--- START ---

-- ==== Sys2Proof/Machine/Rom.lean ====
section
/-! DEFINITION. The read-only tables `ROM` (10_state.md R45 to R48). Their values are the ones the spec's rules list; the spec
itself marks R45, R46 and R48 as taken from RFC 1951 (log entry 15). -/

namespace Sys2Proof.Machine

/-- `ROM.LEN_EXTRA`: entry `i` is `(extra_bit_count, base_value)` of literal/length symbol `257 + i` (10_state.md R45). -/
def romLenExtra : List (Nat × Nat) :=
  [(0, 3), (0, 4), (0, 5), (0, 6), (0, 7), (0, 8), (0, 9), (0, 10), (1, 11), (1, 13), (1, 15), (1, 17), (2, 19), (2, 23),
   (2, 27), (2, 31), (3, 35), (3, 43), (3, 51), (3, 59), (4, 67), (4, 83), (4, 99), (4, 115), (5, 131), (5, 163), (5, 195),
   (5, 227), (0, 258)]

/-- `ROM.DIST_EXTRA`: entry `d` is `(extra_bit_count, base_value)` of distance code `d` (10_state.md R46). -/
def romDistExtra : List (Nat × Nat) :=
  [(0, 1), (0, 2), (0, 3), (0, 4), (1, 5), (1, 7), (2, 9), (2, 13), (3, 17), (3, 25), (4, 33), (4, 49), (5, 65), (5, 97),
   (6, 129), (6, 193), (7, 257), (7, 385), (8, 513), (8, 769), (9, 1025), (9, 1537), (10, 2049), (10, 3073), (11, 4097),
   (11, 6145), (12, 8193), (12, 12289), (13, 16385), (13, 24577)]

/-- `ROM.FIXED_LL_LENGTHS`: the code lengths of the fixed literal/length alphabet (10_state.md R47). -/
def romFixedLengths : List Nat :=
  List.replicate 144 8 ++ List.replicate 112 9 ++ List.replicate 24 7 ++ List.replicate 8 8

/-- `ROM.CL_ORDER`: the order in which the code-length-code lengths arrive (10_state.md R48). -/
def romClOrder : List Nat := [16, 17, 18, 0, 8, 7, 9, 6, 10, 5, 11, 4, 12, 3, 13, 2, 14, 1, 15]

/-- `extra_bit_count` of length symbol `sym` in 257..285. -/
def lenExtraBits (sym : Nat) : Nat := (romLenExtra.getD (sym - 257) (0, 0)).1

/-- A length's extra bits are within the width of a read (00_scope.md R13, 20_memory.md R76). -/
theorem lenExtraBits_bound (sym : Nat) : lenExtraBits sym ≤ 16 := by
  have key : ∀ k < 29, (romLenExtra.getD k (0, 0)).1 ≤ 16 := by decide
  by_cases h : sym - 257 < 29
  · exact key _ h
  · rw [lenExtraBits, List.getD_eq_default _ _ (by simpa [romLenExtra] using h)]; exact Nat.zero_le _

/-- `base_value` of length symbol `sym` in 257..285. -/
def lenBase (sym : Nat) : Nat := (romLenExtra.getD (sym - 257) (0, 0)).2

/-- `extra_bit_count` of distance code `d` in 0..29. -/
def distExtraBits (d : Nat) : Nat := (romDistExtra.getD d (0, 0)).1

/-- A distance's extra bits are within the width of a read (00_scope.md R13, 20_memory.md R76). -/
theorem distExtraBits_bound (d : Nat) : distExtraBits d ≤ 16 := by
  have key : ∀ k < 30, (romDistExtra.getD k (0, 0)).1 ≤ 16 := by decide
  by_cases h : d < 30
  · exact key _ h
  · rw [distExtraBits, List.getD_eq_default _ _ (by simpa [romDistExtra] using h)]; exact Nat.zero_le _

/-- `base_value` of distance code `d` in 0..29. -/
def distBase (d : Nat) : Nat := (romDistExtra.getD d (0, 0)).2

end Sys2Proof.Machine
end

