-- ==== Sys2Proof/Machine/FixedDistance.lean ====
section
/-! DEFINITION. The distance part of a match in a fixed-Huffman block, one meaning per FIXDIST row (43_block_processor.md R209, R211): from the
state whose cursor stands at the 5-bit distance code, with the match length in the latch (log entry 1). -/

namespace Sys2Proof.Machine

/-- DIST_0 (43 R209): `00000xxxxxxxxxxx`. -/
def execDist0Fix (length : Nat) (s : State) : Host.Outcome State Fault Refusal :=
  finish s (distPart 0 5 length s)

/-- DIST_1 (43 R209): `00001xxxxxxxxxxx`. -/
def execDist1Fix (length : Nat) (s : State) : Host.Outcome State Fault Refusal :=
  finish s (distPart 1 5 length s)

/-- DIST_2 (43 R209): `00010xxxxxxxxxxx`. -/
def execDist2Fix (length : Nat) (s : State) : Host.Outcome State Fault Refusal :=
  finish s (distPart 2 5 length s)

/-- DIST_3 (43 R209): `00011xxxxxxxxxxx`. -/
def execDist3Fix (length : Nat) (s : State) : Host.Outcome State Fault Refusal :=
  finish s (distPart 3 5 length s)

/-- DIST_4 (43 R209): `00100xxxxxxxxxxx`. -/
def execDist4Fix (length : Nat) (s : State) : Host.Outcome State Fault Refusal :=
  finish s (distPart 4 5 length s)

/-- DIST_5 (43 R209): `00101xxxxxxxxxxx`. -/
def execDist5Fix (length : Nat) (s : State) : Host.Outcome State Fault Refusal :=
  finish s (distPart 5 5 length s)

/-- DIST_6 (43 R209): `00110xxxxxxxxxxx`. -/
def execDist6Fix (length : Nat) (s : State) : Host.Outcome State Fault Refusal :=
  finish s (distPart 6 5 length s)

/-- DIST_7 (43 R209): `00111xxxxxxxxxxx`. -/
def execDist7Fix (length : Nat) (s : State) : Host.Outcome State Fault Refusal :=
  finish s (distPart 7 5 length s)

/-- DIST_8 (43 R209): `01000xxxxxxxxxxx`. -/
def execDist8Fix (length : Nat) (s : State) : Host.Outcome State Fault Refusal :=
  finish s (distPart 8 5 length s)

/-- DIST_9 (43 R209): `01001xxxxxxxxxxx`. -/
def execDist9Fix (length : Nat) (s : State) : Host.Outcome State Fault Refusal :=
  finish s (distPart 9 5 length s)

/-- DIST_10 (43 R209): `01010xxxxxxxxxxx`. -/
def execDist10Fix (length : Nat) (s : State) : Host.Outcome State Fault Refusal :=
  finish s (distPart 10 5 length s)

/-- DIST_11 (43 R209): `01011xxxxxxxxxxx`. -/
def execDist11Fix (length : Nat) (s : State) : Host.Outcome State Fault Refusal :=
  finish s (distPart 11 5 length s)

/-- DIST_12 (43 R209): `01100xxxxxxxxxxx`. -/
def execDist12Fix (length : Nat) (s : State) : Host.Outcome State Fault Refusal :=
  finish s (distPart 12 5 length s)

/-- DIST_13 (43 R209): `01101xxxxxxxxxxx`. -/
def execDist13Fix (length : Nat) (s : State) : Host.Outcome State Fault Refusal :=
  finish s (distPart 13 5 length s)

/-- DIST_14 (43 R209): `01110xxxxxxxxxxx`. -/
def execDist14Fix (length : Nat) (s : State) : Host.Outcome State Fault Refusal :=
  finish s (distPart 14 5 length s)

/-- DIST_15 (43 R209): `01111xxxxxxxxxxx`. -/
def execDist15Fix (length : Nat) (s : State) : Host.Outcome State Fault Refusal :=
  finish s (distPart 15 5 length s)

/-- DIST_16 (43 R209): `10000xxxxxxxxxxx`. -/
def execDist16Fix (length : Nat) (s : State) : Host.Outcome State Fault Refusal :=
  finish s (distPart 16 5 length s)

/-- DIST_17 (43 R209): `10001xxxxxxxxxxx`. -/
def execDist17Fix (length : Nat) (s : State) : Host.Outcome State Fault Refusal :=
  finish s (distPart 17 5 length s)

/-- DIST_18 (43 R209): `10010xxxxxxxxxxx`. -/
def execDist18Fix (length : Nat) (s : State) : Host.Outcome State Fault Refusal :=
  finish s (distPart 18 5 length s)

/-- DIST_19 (43 R209): `10011xxxxxxxxxxx`. -/
def execDist19Fix (length : Nat) (s : State) : Host.Outcome State Fault Refusal :=
  finish s (distPart 19 5 length s)

/-- DIST_20 (43 R209): `10100xxxxxxxxxxx`. -/
def execDist20Fix (length : Nat) (s : State) : Host.Outcome State Fault Refusal :=
  finish s (distPart 20 5 length s)

/-- DIST_21 (43 R209): `10101xxxxxxxxxxx`. -/
def execDist21Fix (length : Nat) (s : State) : Host.Outcome State Fault Refusal :=
  finish s (distPart 21 5 length s)

/-- DIST_22 (43 R209): `10110xxxxxxxxxxx`. -/
def execDist22Fix (length : Nat) (s : State) : Host.Outcome State Fault Refusal :=
  finish s (distPart 22 5 length s)

/-- DIST_23 (43 R209): `10111xxxxxxxxxxx`. -/
def execDist23Fix (length : Nat) (s : State) : Host.Outcome State Fault Refusal :=
  finish s (distPart 23 5 length s)

/-- DIST_24 (43 R209): `11000xxxxxxxxxxx`. -/
def execDist24Fix (length : Nat) (s : State) : Host.Outcome State Fault Refusal :=
  finish s (distPart 24 5 length s)

/-- DIST_25 (43 R209): `11001xxxxxxxxxxx`. -/
def execDist25Fix (length : Nat) (s : State) : Host.Outcome State Fault Refusal :=
  finish s (distPart 25 5 length s)

/-- DIST_26 (43 R209): `11010xxxxxxxxxxx`. -/
def execDist26Fix (length : Nat) (s : State) : Host.Outcome State Fault Refusal :=
  finish s (distPart 26 5 length s)

/-- DIST_27 (43 R209): `11011xxxxxxxxxxx`. -/
def execDist27Fix (length : Nat) (s : State) : Host.Outcome State Fault Refusal :=
  finish s (distPart 27 5 length s)

/-- DIST_28 (43 R209): `11100xxxxxxxxxxx`. -/
def execDist28Fix (length : Nat) (s : State) : Host.Outcome State Fault Refusal :=
  finish s (distPart 28 5 length s)

/-- DIST_29 (43 R209): `11101xxxxxxxxxxx`. -/
def execDist29Fix (length : Nat) (s : State) : Host.Outcome State Fault Refusal :=
  finish s (distPart 29 5 length s)

/-- DIST_30 (43 R211), always `InvalidDistanceCode`: `11110xxxxxxxxxxx`. -/
def execDist30Fix (length : Nat) (s : State) : Host.Outcome State Fault Refusal :=
  finish s (distPart 30 5 length s)

/-- DIST_31 (43 R211), always `InvalidDistanceCode`: `11111xxxxxxxxxxx`. -/
def execDist31Fix (length : Nat) (s : State) : Host.Outcome State Fault Refusal :=
  finish s (distPart 31 5 length s)

end Sys2Proof.Machine
end

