-- ==== Sys2Proof/Machine/TableSymbol.lean ====
section
/-! DEFINITION. A decoded literal/length symbol, one meaning per LLSYM row (45_dynamic_block.md R265; 43_block_processor.md R207 to R210), `len`
the bits its code took. -/

namespace Sys2Proof.Machine

/-- LIT (43 R207): symbol 0..255. -/
def execLit (b : Byte) (len : Nat) (s : State) : Host.Outcome State Fault Refusal :=
  finish s (literal b len s)

/-- EOB (43 R208): symbol 256. -/
def execEobSym (len : Nat) (s : State) : Host.Outcome State Fault Refusal :=
  finish s (endOfBlock len s)

/-- LEN_257 (43 R209): symbol 257. -/
def execLen257Sym (len : Nat) (s : State) : Host.Outcome State Fault Refusal :=
  finish s (matchSym 257 len s)

/-- LEN_258 (43 R209): symbol 258. -/
def execLen258Sym (len : Nat) (s : State) : Host.Outcome State Fault Refusal :=
  finish s (matchSym 258 len s)

/-- LEN_259 (43 R209): symbol 259. -/
def execLen259Sym (len : Nat) (s : State) : Host.Outcome State Fault Refusal :=
  finish s (matchSym 259 len s)

/-- LEN_260 (43 R209): symbol 260. -/
def execLen260Sym (len : Nat) (s : State) : Host.Outcome State Fault Refusal :=
  finish s (matchSym 260 len s)

/-- LEN_261 (43 R209): symbol 261. -/
def execLen261Sym (len : Nat) (s : State) : Host.Outcome State Fault Refusal :=
  finish s (matchSym 261 len s)

/-- LEN_262 (43 R209): symbol 262. -/
def execLen262Sym (len : Nat) (s : State) : Host.Outcome State Fault Refusal :=
  finish s (matchSym 262 len s)

/-- LEN_263 (43 R209): symbol 263. -/
def execLen263Sym (len : Nat) (s : State) : Host.Outcome State Fault Refusal :=
  finish s (matchSym 263 len s)

/-- LEN_264 (43 R209): symbol 264. -/
def execLen264Sym (len : Nat) (s : State) : Host.Outcome State Fault Refusal :=
  finish s (matchSym 264 len s)

/-- LEN_265 (43 R209): symbol 265. -/
def execLen265Sym (len : Nat) (s : State) : Host.Outcome State Fault Refusal :=
  finish s (matchSym 265 len s)

/-- LEN_266 (43 R209): symbol 266. -/
def execLen266Sym (len : Nat) (s : State) : Host.Outcome State Fault Refusal :=
  finish s (matchSym 266 len s)

/-- LEN_267 (43 R209): symbol 267. -/
def execLen267Sym (len : Nat) (s : State) : Host.Outcome State Fault Refusal :=
  finish s (matchSym 267 len s)

/-- LEN_268 (43 R209): symbol 268. -/
def execLen268Sym (len : Nat) (s : State) : Host.Outcome State Fault Refusal :=
  finish s (matchSym 268 len s)

/-- LEN_269 (43 R209): symbol 269. -/
def execLen269Sym (len : Nat) (s : State) : Host.Outcome State Fault Refusal :=
  finish s (matchSym 269 len s)

/-- LEN_270 (43 R209): symbol 270. -/
def execLen270Sym (len : Nat) (s : State) : Host.Outcome State Fault Refusal :=
  finish s (matchSym 270 len s)

/-- LEN_271 (43 R209): symbol 271. -/
def execLen271Sym (len : Nat) (s : State) : Host.Outcome State Fault Refusal :=
  finish s (matchSym 271 len s)

/-- LEN_272 (43 R209): symbol 272. -/
def execLen272Sym (len : Nat) (s : State) : Host.Outcome State Fault Refusal :=
  finish s (matchSym 272 len s)

/-- LEN_273 (43 R209): symbol 273. -/
def execLen273Sym (len : Nat) (s : State) : Host.Outcome State Fault Refusal :=
  finish s (matchSym 273 len s)

/-- LEN_274 (43 R209): symbol 274. -/
def execLen274Sym (len : Nat) (s : State) : Host.Outcome State Fault Refusal :=
  finish s (matchSym 274 len s)

/-- LEN_275 (43 R209): symbol 275. -/
def execLen275Sym (len : Nat) (s : State) : Host.Outcome State Fault Refusal :=
  finish s (matchSym 275 len s)

/-- LEN_276 (43 R209): symbol 276. -/
def execLen276Sym (len : Nat) (s : State) : Host.Outcome State Fault Refusal :=
  finish s (matchSym 276 len s)

/-- LEN_277 (43 R209): symbol 277. -/
def execLen277Sym (len : Nat) (s : State) : Host.Outcome State Fault Refusal :=
  finish s (matchSym 277 len s)

/-- LEN_278 (43 R209): symbol 278. -/
def execLen278Sym (len : Nat) (s : State) : Host.Outcome State Fault Refusal :=
  finish s (matchSym 278 len s)

/-- LEN_279 (43 R209): symbol 279. -/
def execLen279Sym (len : Nat) (s : State) : Host.Outcome State Fault Refusal :=
  finish s (matchSym 279 len s)

/-- LEN_280 (43 R209): symbol 280. -/
def execLen280Sym (len : Nat) (s : State) : Host.Outcome State Fault Refusal :=
  finish s (matchSym 280 len s)

/-- LEN_281 (43 R209): symbol 281. -/
def execLen281Sym (len : Nat) (s : State) : Host.Outcome State Fault Refusal :=
  finish s (matchSym 281 len s)

/-- LEN_282 (43 R209): symbol 282. -/
def execLen282Sym (len : Nat) (s : State) : Host.Outcome State Fault Refusal :=
  finish s (matchSym 282 len s)

/-- LEN_283 (43 R209): symbol 283. -/
def execLen283Sym (len : Nat) (s : State) : Host.Outcome State Fault Refusal :=
  finish s (matchSym 283 len s)

/-- LEN_284 (43 R209): symbol 284. -/
def execLen284Sym (len : Nat) (s : State) : Host.Outcome State Fault Refusal :=
  finish s (matchSym 284 len s)

/-- LEN_285 (43 R209): symbol 285. -/
def execLen285Sym (len : Nat) (s : State) : Host.Outcome State Fault Refusal :=
  finish s (matchSym 285 len s)

/-- LL_286 (43 R210): symbol 286, always `InvalidLengthCode`. -/
def execLl286Sym (len : Nat) (s : State) : Host.Outcome State Fault Refusal :=
  finish s (badLength len s)

/-- LL_287 (43 R210): symbol 287, always `InvalidLengthCode`. -/
def execLl287Sym (len : Nat) (s : State) : Host.Outcome State Fault Refusal :=
  finish s (badLength len s)

end Sys2Proof.Machine
end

--- END ---

# [Task objective]
Word for word, restate the lines above from the line containing "symbol 281. -/" through the line containing "symbol 283. -/", with both included and nothing else.

# [Your solution]
/-- LEN_281 (43 R209): symbol 281. -/
def execLen281Sym (len : Nat) (s : State) : Host.Outcome State Fault Refusal :=
  finish s (matchSym 281 len s)

/-- LEN_282 (43 R209): symbol 282. -/
def execLen282Sym (len : Nat) (s : State) : Host.Outcome State Fault Refusal :=
  finish s (matchSym 282 len s)

/-- LEN_283 (43 R209): symbol 283. -/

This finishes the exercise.